-- ==== Sys2Proof/Machine/Index.lean ====
section
/-! DEFINITION. The X slot (R190 to R194). -/

namespace Sys2Proof.Machine

/-! ### Helpers -/

def State.x2 (s : State) (d a b : BitVec 4) (f : BitVec 32 → BitVec 32 → BitVec 32) : State :=
  s.putX 1 d (f (s.readX a) (s.readX b))

def State.x1 (s : State) (d a : BitVec 4) (f : BitVec 32 → BitVec 32) : State := s.putX 1 d (f (s.readX a))

/-- One step of a sorted-list merge (R191). -/
def mergeStep (a b c : BitVec 32) (f : BitVec 2) : BitVec 32 :=
  let signed := f.getLsbD 0
  let both := f.getLsbD 1
  let lt := if signed then a.slt b else a.ult b
  let gt := if signed then b.slt a else b.ult a
  let eq := a == b
  let i := c.extractLsb' 0 15
  let j := c.extractLsb' 16 15
  let i := if lt || (eq && both) then i + 1 else i
  let j := if gt || (eq && both) then j + 1 else j
  BitVec.ofBool gt ++ j ++ BitVec.ofBool eq ++ i

/-- XPATD (R192). -/
def patternWord (a : BitVec 32) (k : BitVec 2) : BitVec 32 :=
  let (n, g, w, count) := kindShape k
  let N := a.toNat % 2 ^ w
  if count ≤ N then 0x80000000
  else
    let cs := unrank g n N
    BitVec.ofNat 32 ((cs.map (fun c => 2 ^ c)).foldl (· + ·) 0 + (cs.mapIdx (fun m c => c * 2 ^ (8 + 3 * m))).foldl (· + ·) 0)

/-- Entry e of a routing pattern. -/
def routeEntry (p : BitVec 448) (e : Nat) : BitVec 7 := p.extractLsb' (7 * e) 7

/-- XBNET's output (R193). -/
def routeBits (src : DWord) (p : BitVec 448) : DWord :=
  BitVec.ofNat 64 (natOfBits ((List.range 64).map (fun e =>
    let t := routeEntry p e
    if t.toNat < 64 then src.getLsbD t.toNat else t.getLsbD 0)))

/-- XBNLD's pattern from the low 64 bytes of a vector (R193). -/
def patternOf (v : Vec) : BitVec 448 :=
  BitVec.ofNat 448 ((List.range 64).foldr (fun e acc => (v.extractLsb' (8 * e) 7).toNat + 128 * acc) 0)

/-- Destination byte m of XBPERM (R194). -/
def permByte (src : DWord) (c f : BitVec 32) (m : Nat) : Nat :=
  let sel := c.extractLsb' (4 * m) 4
  let b := (src.extractLsb' (8 * (sel.toNat % 8)) 8)
  if f.getLsbD m then (if sel.getLsbD 3 && b.getLsbD 7 then 0xFF else 0) else b.toNat

/-! ### The instructions -/

/-- XADD (R190). -/
def execXadd (u : Pfx) (x a b : BitVec 4) (s : State) : Host.Outcome State Fault Refusal :=
  issue (.xadd u x a b) s (fun s => s.x2 x a b (· + ·))

/-- XADDI (R190). -/
def execXaddi (u : Pfx) (x a : BitVec 4) (i : BitVec 8) (s : State) : Host.Outcome State Fault Refusal :=
  issue (.xaddi u x a i) s (fun s => s.x1 x a (· + i.signExtend 32))

/-- XSUB (R190). -/
def execXsub (u : Pfx) (x a b : BitVec 4) (s : State) : Host.Outcome State Fault Refusal :=
  issue (.xsub u x a b) s (fun s => s.x2 x a b (· - ·))

/-- XSHLI (R190). -/
def execXshli (u : Pfx) (x a : BitVec 4) (i : BitVec 5) (s : State) : Host.Outcome State Fault Refusal :=
  issue (.xshli u x a i) s (fun s => s.x1 x a (· <<< i.toNat))

/-- XSHRI (R190). -/
def execXshri (u : Pfx) (x a : BitVec 4) (i : BitVec 5) (s : State) : Host.Outcome State Fault Refusal :=
  issue (.xshri u x a i) s (fun s => s.x1 x a (· >>> i.toNat))

/-- XAND (R190). -/
def execXand (u : Pfx) (x a b : BitVec 4) (s : State) : Host.Outcome State Fault Refusal :=
  issue (.xand u x a b) s (fun s => s.x2 x a b (· &&& ·))

/-- XPOPC (R190). -/
def execXpopc (u : Pfx) (x a : BitVec 4) (s : State) : Host.Outcome State Fault Refusal :=
  issue (.xpopc u x a) s (fun s => s.x1 x a (fun v => BitVec.ofNat 32 (popCount 32 v)))

/-- XCMPADV (R191). -/
def execXcmpadv (u : Pfx) (x a b c : BitVec 4) (f : BitVec 2) (s : State) : Host.Outcome State Fault Refusal :=
  issue (.xcmpadv u x a b c f) s (fun s => s.putX 1 x (mergeStep (s.readX a) (s.readX b) (s.readX c) f))

/-- XPATD (R192). -/
def execXpatd (u : Pfx) (x a : BitVec 4) (k : BitVec 2) (s : State) : Host.Outcome State Fault Refusal :=
  issue (.xpatd u x a k) s (fun s => s.x1 x a (fun v => patternWord v k))

/-- XBNET (R193): the pair xd, x(d + 1) with bound 2. -/
def execXbnet (u : Pfx) (x a b : BitVec 4) (e : BitVec 3) (s : State) : Host.Outcome State Fault Refusal :=
  issue (.xbnet u x a b e) s (fun s =>
    let y := routeBits (s.readX b ++ s.readX a) (s.readBn e)
    (s.putX 2 x (y.extractLsb' 0 32)).putX 2 (x + 1) (y.extractLsb' 32 32))

/-- XBNLD (R193). -/
def execXbnld (u : Pfx) (e : BitVec 3) (v : BitVec 5) (s : State) : Host.Outcome State Fault Refusal :=
  issue (.xbnld u e v) s (fun s => s.result 1 (.bn e) ((patternOf (s.readV v)).setWidth 1024) 1 0 none)

/-- XBPERM (R194). -/
def execXbperm (u : Pfx) (x a b c f : BitVec 4) (s : State) : Host.Outcome State Fault Refusal :=
  issue (.xbperm u x a b c f) s (fun s =>
    let src := s.readX b ++ s.readX a
    let by4 (m : Nat) : Nat := permByte src (s.readX c) (f.setWidth 32) m * 256 ^ m
    s.putX 1 x (BitVec.ofNat 32 (by4 0 + by4 1 + by4 2 + by4 3)))

/-- XFROMS (R190). -/
def execXfroms (u : Pfx) (x : BitVec 4) (r : BitVec 6) (s : State) : Host.Outcome State Fault Refusal :=
  issue (.xfroms u x r) s (fun s => s.putX 1 x ((s.readS r).extractLsb' 0 32))

/-- XTOS (R190). -/
def execXtos (u : Pfx) (x : BitVec 4) (r : BitVec 6) (s : State) : Host.Outcome State Fault Refusal :=
  issue (.xtos u x r) s (fun s => s.putS 1 r ((s.readX x).setWidth 64) 0)

/-- XMOV (R190). -/
def execXmov (u : Pfx) (x a : BitVec 4) (s : State) : Host.Outcome State Fault Refusal :=
  issue (.xmov u x a) s (fun s => s.x1 x a id)

/-- XMOVI (R190). -/
def execXmovi (u : Pfx) (x : BitVec 4) (i : BitVec 16) (s : State) : Host.Outcome State Fault Refusal :=
  issue (.xmovi u x i) s (fun s => s.putX 1 x (i.signExtend 32))

end Sys2Proof.Machine
end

#####

== Work instructions ==
Exactly as they appear above, set down all of the records once more.

== Exercise answer ==
-- ==== Sys2Proof/Machine/Index.lean ====
section
/-! DEFINITION. The X slot (R190 to R194). -/

namespace Sys2Proof.Machine

/-! ### Helpers -/

def State.x2 (s : State) (d a b : BitVec 4) (f : BitVec 32 → BitVec 32 → BitVec 32) : State :=
  s.putX 1 d (f (s.readX a) (s.readX b))

def State.x1 (s : State) (d a : BitVec 4) (f : BitVec 32 → BitVec 32) : State := s.putX 1 d (f (s.readX a))

/-- One step of a sorted-list merge (R191). -/
def mergeStep (a b c : BitVec 32) (f : BitVec 2) : BitVec 32 :=
  let signed := f.getLsbD 0
  let both := f.getLsbD 1
  let lt := if signed then a.slt b else a.ult b
  let gt := if signed then b.slt a else b.ult a
  let eq := a == b
  let i := c.extractLsb' 0 15
  let j := c.extractLsb' 16 15
  let i := if lt || (eq && both) then i + 1 else i
  let j := if gt || (eq && both) then j + 1 else j
  BitVec.ofBool gt ++ j ++ BitVec.ofBool eq ++ i

/-- XPATD (R192). -/
def patternWord (a : BitVec 32) (k : BitVec 2) : BitVec 32 :=
  let (n, g, w, count) := kindShape k
  let N := a.toNat % 2 ^ w
  if count ≤ N then 0x80000000
  else
    let cs := unrank g n N
    BitVec.ofNat 32 ((cs.map (fun c => 2 ^ c)).foldl (· + ·) 0 + (cs.mapIdx (fun m c => c * 2 ^ (8 + 3 * m))).foldl (· + ·) 0)

/-- Entry e of a routing pattern. -/
def routeEntry (p : BitVec 448) (e : Nat) : BitVec 7 := p.extractLsb' (7 * e) 7

/-- XBNET's output (R193). -/
def routeBits (src : DWord) (p : BitVec 448) : DWord :=
  BitVec.ofNat 64 (natOfBits ((List.range 64).map (fun e =>
    let t := routeEntry p e
    if t.toNat < 64 then src.getLsbD t.toNat else t.getLsbD 0)))

/-- XBNLD's pattern from the low 64 bytes of a vector (R193). -/
def patternOf (v : Vec) : BitVec 448 :=
  BitVec.ofNat 448 ((List.range 64).foldr (fun e acc => (v.extractLsb' (8 * e) 7).toNat + 128 * acc) 0)

/-- Destination byte m of XBPERM (R194). -/
def permByte (src : DWord) (c f : BitVec 32) (m : Nat) : Nat :=
  let sel := c.extractLsb' (4 * m) 4
  let b := (src.extractLsb' (8 * (sel.toNat % 8)) 8)
  if f.getLsbD m then (if sel.getLsbD 3 && b.getLsbD 7 then 0xFF else 0) else b.toNat

/-! ### The instructions -/

/-- XADD (R190). -/
def execXadd (u : Pfx) (x a b : BitVec 4) (s : State) : Host.Outcome State Fault Refusal :=
  issue (.xadd u x a b) s (fun s => s.x2 x a b (· + ·))

/-- XADDI (R190). -/
def execXaddi (u : Pfx) (x a : BitVec 4) (i : BitVec 8) (s : State) : Host.Outcome State Fault Refusal :=
  issue (.xaddi u x a i) s (fun s => s.x1 x a (· + i.signExtend 32))

/-- XSUB (R190). -/
def execXsub (u : Pfx) (x a b : BitVec 4) (s : State) : Host.Outcome State Fault Refusal :=
  issue (.xsub u x a b) s (fun s => s.x2 x a b (· - ·))

/-- XSHLI (R190). -/
def execXshli (u : Pfx) (x a : BitVec 4) (i : BitVec 5) (s : State) : Host.Outcome State Fault Refusal :=
  issue (.xshli u x a i) s (fun s => s.x1 x a (· <<< i.toNat))

/-- XSHRI (R190). -/
def execXshri (u : Pfx) (x a : BitVec 4) (i : BitVec 5) (s : State) : Host.Outcome State Fault Refusal :=
  issue (.xshri u x a i) s (fun s => s.x1 x a (· >>> i.toNat))

/-- XAND (R190). -/
def execXand (u : Pfx) (x a b : BitVec 4) (s : State) : Host.Outcome State Fault Refusal :=
  issue (.xand u x a b) s (fun s => s.x2 x a b (· &&& ·))

/-- XPOPC (R190). -/
def execXpopc (u : Pfx) (x a : BitVec 4) (s : State) : Host.Outcome State Fault Refusal :=
  issue (.xpopc u x a) s (fun s => s.x1 x a (fun v => BitVec.ofNat 32 (popCount 32 v)))

/-- XCMPADV (R191). -/
def execXcmpadv (u : Pfx) (x a b c : BitVec 4) (f : BitVec 2) (s : State) : Host.Outcome State Fault Refusal :=
  issue (.xcmpadv u x a b c f) s (fun s => s.putX 1 x (mergeStep (s.readX a) (s.readX b) (s.readX c) f))

/-- XPATD (R192). -/
def execXpatd (u : Pfx) (x a : BitVec 4) (k : BitVec 2) (s : State) : Host.Outcome State Fault Refusal :=
  issue (.xpatd u x a k) s (fun s => s.x1 x a (fun v => patternWord v k))

/-- XBNET (R193): the pair xd, x(d + 1) with bound 2. -/
def execXbnet (u : Pfx) (x a b : BitVec 4) (e : BitVec 3) (s : State) : Host.Outcome State Fault Refusal :=
  issue (.xbnet u x a b e) s (fun s =>
    let y := routeBits (s.readX b ++ s.readX a) (s.readBn e)
    (s.putX 2 x (y.extractLsb' 0 32)).putX 2 (x + 1) (y.extractLsb' 32 32))

/-- XBNLD (R193). -/
def execXbnld (u : Pfx) (e : BitVec 3) (v : BitVec 5) (s : State) : Host.Outcome State Fault Refusal :=
  issue (.xbnld u e v) s (fun s => s.result 1 (.bn e) ((patternOf (s.readV v)).setWidth 1024) 1 0 none)

/-- XBPERM (R194). -/
def execXbperm (u : Pfx) (x a b c f : BitVec 4) (s : State) : Host.Outcome State Fault Refusal :=
  issue (.xbperm u x a b c f) s (fun s =>
    let src := s.readX b ++ s.readX a
    let by4 (m : Nat) : Nat := permByte src (s.readX c) (f.setWidth 32) m * 256 ^ m
    s.putX 1 x (BitVec.ofNat 32 (by4 0 + by4 1 + by4 2 + by4 3)))

/-- XFROMS (R190). -/
def execXfroms (u : Pfx) (x : BitVec 4) (r : BitVec 6) (s : State) : Host.Outcome State Fault Refusal :=
  issue (.xfroms u x r) s (fun s => s.putX 1 x ((s.readS r).extractLsb' 0 32))

/-- XTOS (R190). -/
def execXtos (u : Pfx) (x : BitVec 4) (r : BitVec 6) (s : State) : Host.Outcome State Fault Refusal :=
  issue (.xtos u x r) s (fun s => s.putS 1 r ((s.readX x).setWidth 64) 0)

/-- XMOV (R190). -/
def execXmov (u : Pfx) (x a : BitVec 4) (s : State) : Host.Outcome State Fault Refusal :=
  issue (.xmov u x a) s (fun s => s.x1 x a id)

/-- XMOVI (R190). -/
def execXmovi (u : Pfx) (x : BitVec 4) (i : BitVec 16) (s : State) : Host.Outcome State Fault Refusal :=
  issue (.xmovi u x i) s (fun s => s.putX 1 x (i.signExtend 32))

end Sys2Proof.Machine
end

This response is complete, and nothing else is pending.